For once your father agreed with me. Many of her research notebooks were in his possession, and we decided to offer these in trade for Angela’s life. Although I did not understand the details of her work in genetics, I understood this much: The Nephilim were getting sick, their numbers were diminishing, and they wanted a cure. I communicated to Angela’s kidnappers that the notebooks contained secret information that would save their race. To my delight, they agreed to make the trade.
Perhaps I was naive to believe they would keep their end of the agreement. When I came to Switzerland and gave them Angela’s notebooks, I was given a wooden casket containing my daughter’s body. She had been dead for many days. Her skin had been badly bruised, her hair matted with blood. I kissed her cold forehead and knew that I had lost all that mattered most to me. I fear that her last days were spent in torment. The specter of her final hours is never far from my mind.

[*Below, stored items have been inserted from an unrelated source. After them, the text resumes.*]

-- ==== Sys2Proof/Machine/Pseudo.lean ====
section
/-! DEFINITION. The pseudo-commands (spec/30_encoding.md R50): fixed sequences of commands, notation only. -/

namespace Sys2Proof.Machine

/-- `PUTS s`. -/
def pseudoPuts (s : List Byte) : List Instr := s.map Instr.put

/-- `SEL a; PUTS s; X`, the shape of `FOLD`, `CHECK`, `VALID` and `APPEND`. -/
def pseudoCall (a : Alphabet) (s : List Byte) (x : ReadCommand) : List Instr :=
  .sel a :: pseudoPuts s ++ [x.instr]

/-- `FOLD a, s`. -/
def pseudoFold (a : Alphabet) (s : List Byte) : List Instr := pseudoCall a s .fin

/-- `CHECK a, s`. -/
def pseudoCheck (a : Alphabet) (s : List Byte) : List Instr := pseudoCall a s .chk

/-- `VALID a, s`. -/
def pseudoValid (a : Alphabet) (s : List Byte) : List Instr := pseudoCall a s .val

/-- `APPEND a, s`. -/
def pseudoAppend (a : Alphabet) (s : List Byte) : List Instr := pseudoCall a s .app

/-- `UMP k, c` for each byte `c` of the list, `k` counting from `first`. -/
def pseudoMap (first : Nat) : List Byte → List Instr
  | [] => []
  | c :: rest => .ump (BitVec.ofNat 4 first) c :: pseudoMap (first + 1) rest

/-- `UALPHA cs`, for at most sixteen bytes. -/
def pseudoUserAlphabet (cs : List Byte) : List Instr :=
  .usz (BitVec.ofNat 8 cs.length) :: pseudoMap 0 cs

/-- The clocks on which the host presents these commands one after the other. -/
def present (is : List Instr) : List PortIn := is.map (fun i => PortIn.command (encode i))

end Sys2Proof.Machine
end

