-- ==== Sys2Proof/Laws/Pure.lean ====
section
/-! SUPPORT. The loop of `fold` (spec/42_fold_engine.md R100): how it runs over a concatenation, where its result
lies, and that different states stay different (the Latin columns of R62). -/

namespace Sys2Proof.Machine

/-- The loop over `s ++ u` goes on from where `s` ended. -/
theorem foldFrom_append (T : Table) (A : AlphabetFns) (acc : Nibble) (s u : List Byte) :
    foldFrom T A acc (s ++ u) =
      match foldFrom T A acc s with
      | .ok k => foldFrom T A k u
      | .error e => .error e := by
  induction s generalizing acc with
  | nil => rfl
  | cons b rest ih =>
    simp only [List.cons_append, foldFrom]
    cases A.fromSymbol b with
    | none => rfl
    | some x => exact ih _

/-- The loop ends without error exactly when every byte is in the alphabet. -/
theorem foldFrom_isOk (T : Table) (A : AlphabetFns) (acc : Nibble) (s : List Byte) :
    (∃ k, foldFrom T A acc s = .ok k) ↔ ∀ b ∈ s, (A.fromSymbol b).isSome = true := by
  induction s generalizing acc with
  | nil => simp [foldFrom]
  | cons b rest ih =>
    simp only [foldFrom, List.forall_mem_cons]
    cases A.fromSymbol b with
    | none => simp
    | some x => simpa using ih (T acc x)

/-- The states of the loop stay inside a table of the alphabet's size. -/
theorem foldFrom_lt {n : Nat} {T : Table} {A : AlphabetFns} (hT : IsLatin n T)
    (hA : ∀ b x, A.fromSymbol b = some x → x.toNat < n) {acc k : Nibble} {s : List Byte} (hacc : acc.toNat < n)
    (h : foldFrom T A acc s = .ok k) : k.toNat < n := by
  induction s generalizing acc with
  | nil => cases h; exact hacc
  | cons b rest ih =>
    unfold foldFrom at h
    split at h
    · cases h
    · next x hx => exact ih (hT.closed _ _ hacc (hA b x hx)) h

/-- Two entries of one column of a Latin square differ. -/
theorem IsLatin.col_inj {n : Nat} {T : Table} (hT : IsLatin n T) {a a' x : Nibble} (ha : a.toNat < n)
    (ha' : a'.toNat < n) (hx : x.toNat < n) (h : T a x = T a' x) : a = a' := by
  obtain ⟨r, -, -, hr⟩ := hT.col x (T a x) hx (hT.closed _ _ ha hx)
  rw [hr a ha rfl, hr a' ha' h.symm]

/-- Two entries of one row of a Latin square differ. -/
theorem IsLatin.row_inj {n : Nat} {T : Table} (hT : IsLatin n T) {a x x' : Nibble} (ha : a.toNat < n)
    (hx : x.toNat < n) (hx' : x'.toNat < n) (h : T a x = T a x') : x = x' := by
  obtain ⟨r, -, -, hr⟩ := hT.row a (T a x) ha (hT.closed _ _ ha hx)
  rw [hr x hx rfl, hr x' hx' h.symm]

/-- Loops over the same symbols from different states end in different states. -/
theorem foldFrom_inj {n : Nat} {T : Table} {A : AlphabetFns} (hT : IsLatin n T)
    (hA : ∀ b x, A.fromSymbol b = some x → x.toNat < n) {acc acc' k : Nibble} {s : List Byte} (hacc : acc.toNat < n)
    (hacc' : acc'.toNat < n) (h : foldFrom T A acc s = .ok k) (h' : foldFrom T A acc' s = .ok k) : acc = acc' := by
  induction s generalizing acc acc' with
  | nil => cases h; cases h'; rfl
  | cons b rest ih =>
    unfold foldFrom at h h'
    cases hx : A.fromSymbol b with
    | none => rw [hx] at h; cases h
    | some x =>
      rw [hx] at h h'
      have hxn := hA b x hx
      exact hT.col_inj hacc hacc' hxn (ih (hT.closed _ _ hacc hxn) (hT.closed _ _ hacc' hxn) h h')

end Sys2Proof.Machine
end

Forgive me for being the bearer of this horrible story. I am tempted to remain silent, keeping the ghastly details from you. But you are a woman now, and with age we must face the reality of things. We must fathom even the darkest realms of human existence. We must grapple with the strength of evil, its persistence in the world, its undying power over humanity, and our willingness to support it. It is little comfort, I’m sure, to know that you are not alone in your despair. For me Angela’s death is the darkest of all dark regions. My nightmares echo with her voice and with the voice of her killer.